In his influential The Language of New Media, Lev Manovich prominently
listed *transcoding* among the founding principles of new media.[1]
Discussing the digital practices and operations arising to merit the
debated shift into *new,* he singled out the ability of numerically
encoded media objects to translate or transform themselves, with
unprecedented ease, according to hitherto unfamiliar, boundless properties
and coordinates. Although the transcoding concept has received its due
share of attention since the book's publication last year, frequently
being quoted as the prime example of *old* cataclysms, the associated
grammar of principles has largely ignored many common, more pragmatic uses
and applications of the term. At its computing root, transcoding obviously
regulates and facilitates the play of presence and absence through math
and logic, thereby effectively making its operations _active_ across a
vast field, ranging from the foundations of western metaphysics to the
latest electronic switches. So considered broadly along with its profound
dispersal, which always returns to the consolidating principles deployed,
the impending gravity of computer transcoding is hence, and not only
epistemologically speaking, immense. To avoid the neighboring rhetorical
black hole of sweeping generalizations compiled in rounded nutshells, this
brief essay will attempt to theorize aspects of this pervasive impact
through specific and prominent trends in contemporary net.art.

To once more narrow the focus on these preoccupations, one can in
retrospect appreciate that even the earliest net.art controversies of
unauthorized mirroring were less about repeating the simulacra of
postmodernism, which had already been exhaustively explored through the
medium of photography in the preceding decade, than it was about
revisiting questions of authenticity and uniqueness through the added
momentum of transcoding. The act of mirroring, seen here as always in a
differentiated yet fulfilling presence, in the 1999 actions of
0100101110101101.org did not only clone the destined-for-stardom site
jodi.org byte by byte under another domain name, it also downloaded and
offered a subversively _altered_ version of Art.Teleportacia, the first
art gallery for the Web. Negotiating these mirror phases obviously cast a
long glance backward at postmodern questions of replication and
reproduction, but it also recognized that the cumulative ability to
transfer, transport, translate and transform, all subsumed and made
available under transcoding, had leveled the playing field for a rather
predictable set of artistic games to begin anew in a pioneering context.
Leaping three giant net years ahead to the present, an attentive look at
some recent entries to the net.art catalog will garner attention to a
subsequent and related strategy that has become increasingly popular among
dedicated practitioners. A striking number of current works literally
employ and repeat what one may term an expansive approach to the
transcoding principle: they collect and/or generate structured data
through various, often rather novel, forms of input and then output this
in a scrambled appearance, regularly on rather abstract terms and
generally according to simple, non-semantic rules.

To illustrate this rapidly overflowing genre, three projects may suffice:
Taxi Art,[2] produced by SAS Design in London, uses the GPS tracking of
London taxis, which is already done for booking reasons, to offer visitors
to the site a series of choices for an online artwork drawn by the humdrum
path of taxis on the streets.

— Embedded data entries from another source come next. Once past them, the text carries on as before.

-- ==== Sys2Proof/Tests/Slice0.lean ====
section
/-! SUPPORT. Tests: the well-formedness checks refuse what they should; every command's word, written out from R70 and R72,
decodes to it; one step of each command against the vectors of spec/95_test_vectors.md; and, for each statement with
hypotheses, a state and operands that meet them. -/

namespace Sys2Proof.Tests

open Sys2Proof Sys2Proof.Machine

/-! ### Ill-formed words and accesses (R53, R74; the words of 95_test_vectors.md §2.7) -/

theorem test_wellformed_refuses_undefined_opcode : legalWord 0x00000017#32 = false := by decide
theorem test_wellformed_refuses_nonzero_reserved : legalWord 0x01000000#32 = false := by decide
theorem test_wellformed_refuses_nonzero_a : legalWord 0x00000110#32 = false := by decide
theorem test_wellformed_refuses_nonzero_b : legalWord 0x00010002#32 = false := by decide
theorem test_wellformed_accepts_gfmul : legalWord 0x00FFFF01#32 = true := by decide
theorem test_wellformed_refuses_misaligned : (Input.read 0x02#6 32).wellFormed = false := by decide
theorem test_wellformed_refuses_byte_write : (Input.write 0x20#6 8 0#32).wellFormed = false := by decide
theorem test_wellformed_refuses_reserved_offset : (Input.read 0x18#6 32).wellFormed = false := by decide

/-! ### Every command's word (R70, R72) -/

theorem test_decode_nop : decode 0x00000000#32 = .ok .nop := rfl
theorem test_decode_gfmul : decode 0x00835701#32 = .ok (.gfmul 0x57#8 0x83#8) := rfl
theorem test_decode_gfinv : decode 0x00005302#32 = .ok (.gfinv 0x53#8) := rfl
theorem test_decode_subbytes : decode 0x00000010#32 = .ok .subbytes := rfl
theorem test_decode_invsubbytes : decode 0x00000011#32 = .ok .invsubbytes := rfl
theorem test_decode_shiftrows : decode 0x00000012#32 = .ok .shiftrows := rfl
theorem test_decode_invshiftrows : decode 0x00000013#32 = .ok .invshiftrows := rfl
theorem test_decode_mixcolumns : decode 0x00000014#32 = .ok .mixcolumns := rfl
theorem test_decode_invmixcolumns : decode 0x00000015#32 = .ok .invmixcolumns := rfl
theorem test_decode_addroundkey : decode 0x00000016#32 = .ok .addroundkey := rfl
theorem test_decode_encround : decode 0x00000018#32 = .ok .encround := rfl
theorem test_decode_decround : decode 0x00000019#32 = .ok .decround := rfl
theorem test_decode_tblclr : decode 0x00000020#32 = .ok .tblclr := rfl
theorem test_decode_tblcommit : decode 0x00000021#32 = .ok .tblcommit := rfl
theorem test_decode_sboxrd : decode 0x0000FF22#32 = .ok (.sboxrd 0xFF#8) := rfl
theorem test_decode_invrd : decode 0x00008023#32 = .ok (.invrd 0x80#8) := rfl
theorem test_decode_refuses_undefined_opcode : decode 0x00000017#32 = .error .undefinedOpcode := rfl
theorem test_decodeTableWord_sboxrd : decodeTableWord 32 0x00000022 = some (.sboxrd 0x00#8) := rfl

/-! ### States -/

/-- The table `SBOX[x] = (x + 1) mod 256` of 95_test_vectors.md. -/
def incTable : Table := Vector.ofFn fun i => BitVec.ofNat 8 (i.val + 1)

/-- Its inverse, `INV[y] = (y - 1) mod 256`. -/
def decTable : Table := Vector.ofFn fun i => BitVec.ofNat 8 (i.val + 255)

/-- 95_test_vectors.md §2.6: the table committed, state 00 01 .. 0f, round key bytes 0x0F. -/
def ready : State :=
  { State.reset with
    tv := true, tblCount := 256#16, sbox := incTable, inv := decTable
    cipher := #v[0x03020100#32, 0x07060504#32, 0x0B0A0908#32, 0x0F0E0D0C#32]
    rkey := Vector.replicate 4 0x0F0F0F0F#32 }

/-- The same after a failed command and without a valid table. -/
def unready : State := { ready with tv := false, lastErr := 6#4, errSeen := true, result := 0x5A#8 }

/-- The state of an outcome, when there is one. -/
def after : Host.Outcome State Fault Refusal → Option State
  | .next s => some s
  | .fault _ => none
  | .refused _ => none

/-- STATE0..3 and STATUS after one command. -/
def seen (i : Instr) (s : State) : Option (List Word × Word) :=
  (after (exec i s)).map fun t => (t.cipher.toList, statusWord t)

/-- RESULT and STATUS after one command. -/
def seenResult (i : Instr) (s : State) : Option (Word × Word) :=
  (after (exec i s)).map fun t => (readReg .result t, statusWord t)

@[simp] theorem tableGet_incTable (x : Byte) : tableGet incTable x = x + 0x01#8 := by
  apply BitVec.eq_of_toNat_eq
  simp [tableGet, incTable]

@[simp] theorem tableGet_decTable (x : Byte) : tableGet decTable x = x + 0xFF#8 := by
  apply BitVec.eq_of_toNat_eq
  simp [tableGet, decTable]

theorem incTable_injective (x y : Byte) (h : tableGet incTable x = tableGet incTable y) : x = y := by
  simpa using h

theorem tables_inverse : tablesInverse ready.sbox ready.inv := by
  constructor <;> intro x <;> simp [ready, BitVec.add_assoc]

/-! ### One step of each command (95_test_vectors.md §2 and §3) -/

/-- §2.7: NOP clears LASTERR and leaves ERRSEEN. -/
theorem test_nop_clears_lasterr : (seenResult .nop unready) = some (0x0000005A#32, 0x00000100#32) := by decide +kernel

/-- P1 line 1. -/
theorem test_gfmul_57_83 : seenResult (.gfmul 0x57#8 0x83#8) unready = some (0x000000C1#32, 0x00000100#32) := by
  decide +kernel

/-- §2.1: the reduction of a carry. -/
theorem test_gfmul_reduces : gmul 0x80#8 0x02#8 = 0x1B#8 ∧ gmul 0xFF#8 0xFF#8 = 0x13#8 := by decide +kernel

/-- §2.2. -/
theorem test_gfinv_02 : seenResult (.gfinv 0x02#8) State.reset = some (0x0000008D#32, 0x00000000#32) := by decide +kernel

/-- P1 lines 7 to 9: InvZero, RESULT kept. -/
theorem test_gfinv_zero : seenResult (.gfinv 0x00#8) { State.reset with result := 0x01#8 } =
    some (0x00000001#32, 0x00000160#32) := by decide +kernel

/-- §2.5. -/
theorem test_subbytes : seen .subbytes ready =
    some ([0x04030201#32, 0x08070605#32, 0x0C0B0A09#32, 0x100F0E0D#32], 0x00000001#32) := by decide +kernel

/-- §2.5: NoTable, STATE unchanged. -/
theorem test_subbytes_without_table : seen .subbytes { ready with tv := false } =
    some (ready.cipher.toList, 0x00000170#32) := by decide +kernel

/-- §2.5. -/
theorem test_invsubbytes : seen .invsubbytes
      { ready with cipher := #v[0x04030201#32, 0x08070605#32, 0x0C0B0A09#32, 0x100F0E0D#32] } =
    some (ready.cipher.toList, 0x00000001#32) := by decide +kernel

/-- §2.5. -/
theorem test_shiftrows : seen .shiftrows ready =
    some ([0x0F0A0500#32, 0x030E0904#32, 0x07020D08#32, 0x0B06010C#32], 0x00000001#32) := by decide +kernel

/-- §2.5. -/
theorem test_invshiftrows : seen .invshiftrows ready =
    some ([0x070A0D00#32, 0x0B0E0104#32, 0x0F020508#32, 0x0306090C#32], 0x00000001#32) := by decide +kernel

/-- §2.4, rows 1, 2, 5 and 6: one column each. -/
theorem test_mixcolumns : seen .mixcolumns
      { unready with cipher := #v[0x455313DB#32, 0x5C220AF2#32, 0xD5D4D4D4#32, 0x4C31262D#32] } =
    some ([0xBCA14D8E#32, 0x9D58DC9F#32, 0xD6D7D5D5#32, 0xF8BD7E4D#32], 0x00000100#32) := by decide +kernel

/-- §2.4, rows 1, 2, 5 and 6, the last column. -/
theorem test_invmixcolumns : seen .invmixcolumns
      { unready with cipher := #v[0x455313DB#32, 0x5C220AF2#32, 0xD5D4D4D4#32, 0x4C31262D#32] } =
    some ([0x551DA432#32, 0x8269C3AE#32, 0xDADFD9DD#32, 0xD65050A0#32], 0x00000100#32) := by decide +kernel

/-- §2.5. -/
theorem test_addroundkey : seen .addroundkey { unready with rkey := Vector.replicate 4 0xFFFFFFFF#32 } =
    some ([0xFCFDFEFF#32, 0xF8F9FAFB#32, 0xF4F5F6F7#32, 0xF0F1F2F3#32], 0x00000100#32) := by decide +kernel

/-- §2.6. -/
theorem test_encround : seen .encround ready =
    some ([0x212E0F1C#32, 0x0D120B10#32, 0x09161704#32, 0x051A0318#32], 0x00000001#32) := by decide +kernel

/-- §2.6. -/
theorem test_decround : seen .decround
      { ready with cipher := #v[0x212E0F1C#32, 0x0D120B10#32, 0x09161704#32, 0x051A0318#32] } =
    some (ready.cipher.toList, 0x00000001#32) := by decide +kernel

/-- §2.3 T9: OOR and TBL_COUNT cleared, ERRSEEN still set. -/
theorem test_tblclr : (after (exec .tblclr { ready with oor := true, lastErr := 2#4, errSeen := true })).map
    (fun t => (statusWord t, readReg .tblCount t)) = some (0x00000100#32, 0x00000000#32) := by decide +kernel

/-- §2.3 T1: WrongLength at reset. -/
theorem test_tblcommit_wrong_length : seen .tblcommit State.reset =
    some ([0#32, 0#32, 0#32, 0#32], 0x00000110#32) := by decide +kernel

/-- §2.3 T10: 256 equal values. -/
theorem test_tblcommit_duplicate : (after (exec .tblcommit
      { State.reset with tblCount := 256#16, sbox := Vector.replicate 256 0xFF#8 })).map statusWord =
    some 0x00000130#32 := by decide +kernel

/-- P2 lines 6 and 7. -/
theorem test_sboxrd_ff : seenResult (.sboxrd 0xFF#8) ready = some (0x00000000#32, 0x00000001#32) := by decide +kernel

/-- §2.3, the lookups at the end. -/
theorem test_invrd_80 : seenResult (.invrd 0x80#8) ready = some (0x0000007F#32, 0x00000001#32) := by decide +kernel

/-! ### The host's port (95_test_vectors.md §2.3, §2.7) -/

/-- §2.7: an undefined opcode from reset, through a whole step. -/
theorem test_step_illegal_word : (after (step (State.reset.withFetchWord 32 0x00000003))).map statusWord =
    some 0x00000180#32 := by decide +kernel

/-- §2.7: the W1C bit. -/
theorem test_write_status : (after (perform (wr .status 0x00000100#32)
    { State.reset with lastErr := 8#4, errSeen := true })).map statusWord = some 0x00000080#32 := by decide +kernel

/-- §2.7: `WR STATE1, 0xAABBCCDD`, then s[0][1] and s[3][1]. -/
theorem test_write_state1 : (after (perform (wr (.state 1) 0xAABBCCDD#32) ready)).map
    (fun t => (t.cipherByte 0 1, t.cipherByte 3 1)) = some (0xDD#8, 0xAA#8) := by decide +kernel

/-- §2.3 T8: a software -1. -/
theorem test_append_out_of_range : (after (perform (wr .tblData 0xFFFFFFFF#32) State.reset)).map
    (fun t => (statusWord t, readReg .tblCount t, tableGet t.sbox 0x00#8)) =
      some (0x00000002#32, 0x00000001#32, 0x00#8) := by decide +kernel

/-- §2.7: a byte-wide write is refused. -/
theorem test_byte_write_refused : perform (.write 0x20#6 8 0xFF#32) ready = .fault .busError := rfl

/-- §2.8: L = 5 pads with eleven 0x0B bytes. -/
theorem test_pad_five : pad (List.replicate 5 0x41#8) = List.replicate 5 0x41#8 ++ List.replicate 11 0x0B#8 := by
  decide +kernel

/-- §2.8: a wrong padding byte. -/
theorem test_unpad_wrong : (unpad (List.replicate 14 0x00#8 ++ [0x03#8, 0x02#8])).isOk = false := by decide +kernel

/-! ### Witnesses: for each statement with hypotheses, one for each of its clauses, values that meet them -/

theorem witness_EncodeInvertsDecode : decode 0x00FFFF01#32 = .ok (.gfmul 0xFF#8 0xFF#8) := rfl

/-- Both ends of each range of undefined opcodes (R74), and each field that must be 0. -/
theorem witness_IllegalWordsOnlyReportErrorEight :
    [0x03#32, 0x0F#32, 0x17#32, 0x1A#32, 0x1F#32, 0x24#32, 0xFF#32, 0x01000000#32, 0x00000110#32, 0x00010002#32].all
      (fun w => legalWord w == false) = true := by decide

theorem witness_StepRunsDecodedCommand :
    ({ ready with pending := [.write 0x00#6 32 0x00000010#32, .reset] } : State).pending =
      .write 0x00#6 32 0x00000010#32 :: [.reset] ∧ decode 0x00000010#32 = .ok .subbytes := ⟨rfl, rfl⟩

theorem witness_StepPerformsOldestInput :
    ({ ready with pending := [rd .status, .reset] } : State).pending = rd .status :: [.reset] ∧ ready.pending = [] :=
  ⟨rfl, rfl⟩

theorem witness_RunPerformsInputsInOrder :
    let s : State := { ready with pending := [wr (.state 0) 0x05#32, rd (.state 0), .reset] }
    s.pending = [wr (.state 0) 0x05#32, rd (.state 0)] ++ [.reset] ∧
      ∃ t, performAll [wr (.state 0) 0x05#32, rd (.state 0)] { s with pending := [.reset] } = .next t := ⟨rfl, _, rfl⟩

Pick your minimalist and formalist
preference for aesthetics that largely resemble pie charts or graphs in
the form of lines or circles--then watch the drivers negotiate the traffic
to render your masterpiece. The result: a GPS doodle of urban corridors
that, from a cartographic point of view, would probably require that you
immediately hailed a cab to get around without getting lost. Another
recent example is Goodworld by Lew Baldwin, which can be found on the
Whitney Museum's lofty artport site.[3] Here you pick any URL and let the
site transform your location into colorful blobs for images, where the
color field is an aggregate of dominant RGB values in the original, and
emotive smiley faces for text. An almost analogous gig for music is the
developing WebPlayer[4] by Pete Everett, which currently prepares the
stage for a filtering of an URL into soft, luscious sounds transcoded from
the ASCII values of the hypertext, sans recurring code brackets. Somewhat
unexpectedly (unless you first read the process notes that pays homage to
how mathematically inspired composers turned repetitive numbers--base note
sequences--into sweet music), the result resonates more like naturalistic
jingles from the oceans than previous sounds sampled from data and voiced
by tinny 386 processors to strike a distinctive digital note.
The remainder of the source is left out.